It's important to note that so far we haven't actually **executed** anything. Although we have determined that nations and key may be a valid name in the graph, this is example of what we call a **contextless expression**, meaning that its actual resolution may differ depending on how this variable is inserted into an actual expression that we execute.

We won't showcase this behavior in this demo, but its important to note that the namebinding for Nations does not require it to only refer to a top level collection/table.

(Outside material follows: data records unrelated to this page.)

-- ==== Sys2Proof/Machine/State.lean ====
section
/-! DEFINITION. The state of the HJ634 as plain data: every record, queue, buffer, counter, timer, mode, setting and pin the
spec names, each with the rule that names it, and the state after the hardware reset. Three fields are the model's own and no
state of the part: `now`, `answer` and `pending`. -/

namespace Sys2Proof.Machine

/-! ## Codes of states, causes and results -/

/-- The two lanes of a port's queue (R1, R4). -/
inductive Lane where
  | priority
  | normal
deriving DecidableEq, Repr

/-- The block that waits for a record's outcome (R1): POSTED, READ with its delayed-read slot, REQUEST with its request slot. -/
inductive Source where
  | posted
  | read (slot : SlotId)
  | request (slot : SlotId)
deriving DecidableEq, Repr

/-- The operation of a record or of a request slot (R1, R136). -/
inductive Operation where
  | write
  | read
deriving DecidableEq, Repr

/-- The one set of cause codes (Table 11-7): loss cause, fail cause, request result and event cause. -/
inductive Cause where
  | none
  | address
  | denied
  | timeout
  | busy
  | carrier
  | protocol
  | held
  | flushed
  | disabled
  | ok
  | refused
  | cancelled
  | ready
deriving DecidableEq, Repr

/-- The link states (Table 4-1). -/
inductive LinkState where
  | off
  | probing
  | up
  | lost
deriving DecidableEq, Repr

/-- The probe phases (Table 4-2). -/
inductive ProbePhase where
  | none
  | due
  | sending
  | waiting
  | resting
deriving DecidableEq, Repr

/-- The queue states of the fault hold (R83). -/
inductive QueueState where
  | run
  | held
deriving DecidableEq, Repr

/-- The result of a port command, a slot command or a POP (R83, R136, R151). -/
inductive CommandResult where
  | none
  | done
  | ignored
deriving DecidableEq, Repr

/-- The link rates (R24). -/
inductive LinkRate where
  | r2_5
  | r5
  | r10
  | r20
deriving DecidableEq, Repr

/-- The two modes of an address window (R99). -/
inductive WindowMode where
  | owned
  | mirrored
deriving DecidableEq, Repr

/-- The nine kinds of event record (Table 10-2). -/
inductive EventKind where
  | writeFault
  | linkUp
  | linkLost
  | stationChanged
  | attention
  | readDiscarded
  | mirrorLost
  | requestDone
  | flushed
deriving DecidableEq, Repr

/-! ## Transaction records and frames -/

/-- A transaction record that stands in a lane (Table 1-5). `reserved` tells RESERVED from QUEUED. `data` is empty where the
table says the field is absent: in a READ record and in a RESERVED one. -/
structure Record where
  lane : Lane
  source : Source
  operation : Operation
  remote : Word
  length : Nat
  data : List Byte
  reserved : Bool
deriving DecidableEq, Repr

/-- An OUTSTANDING record: a record in the send window with its sequence, retry count and busy count (Table 1-5). -/
structure Sent where
  record : Record
  seq : Seq
  retry : Nat
  busy : Nat
deriving DecidableEq, Repr

/-- A frame the bridge sends (R21, R23), by its fields. The attention flag of every one is 0. -/
inductive BridgeFrame where
  | write (seq : Seq) (remote : Word) (data : List Byte)
  | read (seq : Seq) (remote : Word) (length : Nat)
  | probe (seq : Seq)
deriving DecidableEq, Repr

/-- The frame in transmission (R24): its fields, fixed when it began, and whether it is a resend. -/
structure Transmission where
  frame : BridgeFrame
  resend : Bool
deriving DecidableEq, Repr

/-- The kinds of frame a station sends (R20). -/
inductive StationKind where
  | ack
  | data
  | reject
  | ident
deriving DecidableEq, Repr

/-- The body of a good station frame, by its fields (R21). -/
inductive StationBody where
  | ack
  | data (bytes : List Byte)
  | reject (cause : RejectCause) (expected : Seq)
  | ident (cls : BitVec 16) (revision : Byte) (window : Byte)
deriving DecidableEq, Repr

/-- A good station frame as the receiver delivers it (Table 2-5). -/
structure StationFrame where
  attention : Bool
  seq : Seq
  body : StationBody
deriving DecidableEq, Repr

/-- A header that passed the checks of R32: its three bytes as received, and the fields they decode to. -/
structure Header where
  raw : List Byte
  attention : Bool
  kind : StationKind
  seq : Seq
  bodyBytes : Nat
deriving DecidableEq, Repr

/-- The receiver's phase with what it has taken so far (Table 2-4): HUNT, armed or not (R31); HEADER; BODY; CHECK. -/
inductive Receiver where
  | hunt (armed : Bool)
  | header (taken : List Byte)
  | body (header : Header) (taken : List Byte)
  | check (header : Header) (body : List Byte) (taken : List Byte)
deriving DecidableEq, Repr

/-! ## A port -/

/-- The station record (Table 4-2). -/
structure Station where
  valid : Bool
  cls : BitVec 16
  revision : Byte
  advertised : BitVec 4
  attention : Bool
deriving DecidableEq, Repr

/-- The station record after a reset and after DISABLE (Table 4-2). -/
def Station.reset : Station where
  valid := false
  cls := 0
  revision := 0
  advertised := 0
  attention := false

/-- The eight fields of a port's configuration (Table 5-4), each at the width of its register field (Table 11-3). -/
structure PortConfig where
  rate : LinkRate
  windowLimit : BitVec 4
  retryLimit : BitVec 3
  busyLimit : BitVec 4
  autoReprobe : Bool
  probeInterval : Byte
  timeoutSteps : Byte
  backoffSteps : Byte
deriving DecidableEq, Repr

/-- The reset values of Table 5-4. -/
def PortConfig.reset : PortConfig where
  rate := .r10
  windowLimit := 4
  retryLimit := 3
  busyLimit := 8
  autoReprobe := true
  probeInterval := 10
  timeoutSteps := 25
  backoffSteps := 16

/-- All the state that exists once per port. A timer is `none` when it is stopped (or the backoff inactive) and `some t` when
it runs until the time `t` of `State.now`. -/
structure Port where
  /-- PTQ: the PRIORITY lane, front first (R4). -/
  priority : List Record
  /-- PTQ: the NORMAL lane, front first (R4). -/
  normal : List Record
  /-- PTQ: POSTED_IN (R16). -/
  postedIn : Word
  /-- PTQ: POSTED_DONE (R16). -/
  postedDone : Word
  /-- PTQ: POSTED_DROP (R16). -/
  postedDrop : Word
  /-- SEQ: the send window, oldest first (Table 3-1). -/
  window : List Sent
  /-- SEQ: the next sequence number (Table 3-1). -/
  nextSeq : Seq
  /-- SEQ: the sequences of the records the resend run has still to resend, in order; empty when no run is active (R45). -/
  resendRun : List Seq
  /-- SEQ: the busy backoff's end time (R58). -/
  backoff : Option Nat
  /-- SEQ: the response timer's end time (R43). -/
  responseTimer : Option Nat
  /-- SEQ: the retransmission counter (R63). -/
  retransmissions : Counter
  /-- SEQ: the stale-response counter (R63). -/
  staleResponses : Counter
  /-- LTX: the frame in transmission; `none` when the transmitter is free and sends idle fill (R24). -/
  transmitter : Option Transmission
  /-- LRX: the receiver's phase (R30). -/
  receiver : Receiver
  /-- LRX: the carrier status, present or absent (R35). -/
  carrier : Bool
  /-- LRX: the CRC-error counter (R37). -/
  crcErrors : Counter
  /-- LRX: the malformed-frame counter (R37). -/
  malformedFrames : Counter
  /-- LNK: the link state (R66). -/
  link : LinkState
  /-- LNK: the probe phase (R66). -/
  phase : ProbePhase
  /-- LNK: the probe sequence (R66). -/
  probeSeq : Option Seq
  /-- LNK: the probe timer's end time (R66). -/
  probeTimer : Option Nat
  /-- LNK: the loss cause (R66). -/
  lossCause : Cause
  /-- LNK: the station record (R66). -/
  station : Station
  /-- LNK: the effective window (R42, R66). -/
  effectiveWindow : BitVec 4
  /-- LNK: the probe-attempt counter (R80). -/
  probeAttempts : Counter
  /-- FHC: the queue state (R83). -/
  queue : QueueState
  /-- FHC: the result of the last port command (R83). -/
  commandResult : CommandResult
  /-- FHC: the port configuration (R97). -/
  config : PortConfig
  /-- HBT: the port's mirror-lost counter (R119). -/
  mirrorLost : Counter
deriving DecidableEq, Repr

We can then further use this name is we decide we want to select only on 2 names with the fewest customers. This step consists of a few part, but in essence what we are doing is saying:
1. Select our nations as defined above.
2. Use the TOP_K operation which gives the first K elements as defined by the `by` section. In our example K is 2.
3. We define our sorting result to be by customer count. What this is saying is that for each nation, count the number of customers connected to it, which works because `Nations.Customers` is a defined path in our metadata. By calling the `COUNT` operation we reduce this result to 1 value per entry, which can be then be used for sorting.
4. We indicate that we want to sort in ascending order

In [6]:
%%pydough

lowest_customer_nations = nation_keys(key, name, cust_count=COUNT(customers)).TOP_K(2, by=cust_count.ASC())
lowest_customer_nations

?.nations(key=?.key, name=?.name)(key=?.key, name=?.name, cust_count=COUNT(?.customers)).TOP_K(2, by=(?.cust_count.ASC(na_pos='last')))

## Evaluating PyDough

Right now there are two primary ways to evaluate PyDough expressions.
1. Convert PyDough expressions into a SQL query using `pydough.to_sql()`
2. Execute PyDough expressions on a SQL database using `pydough.to_df()`

Setting up either situation requires making a change the underlying active session. By default PyDough will allow generating ANSI SQL (but not executing on a Database).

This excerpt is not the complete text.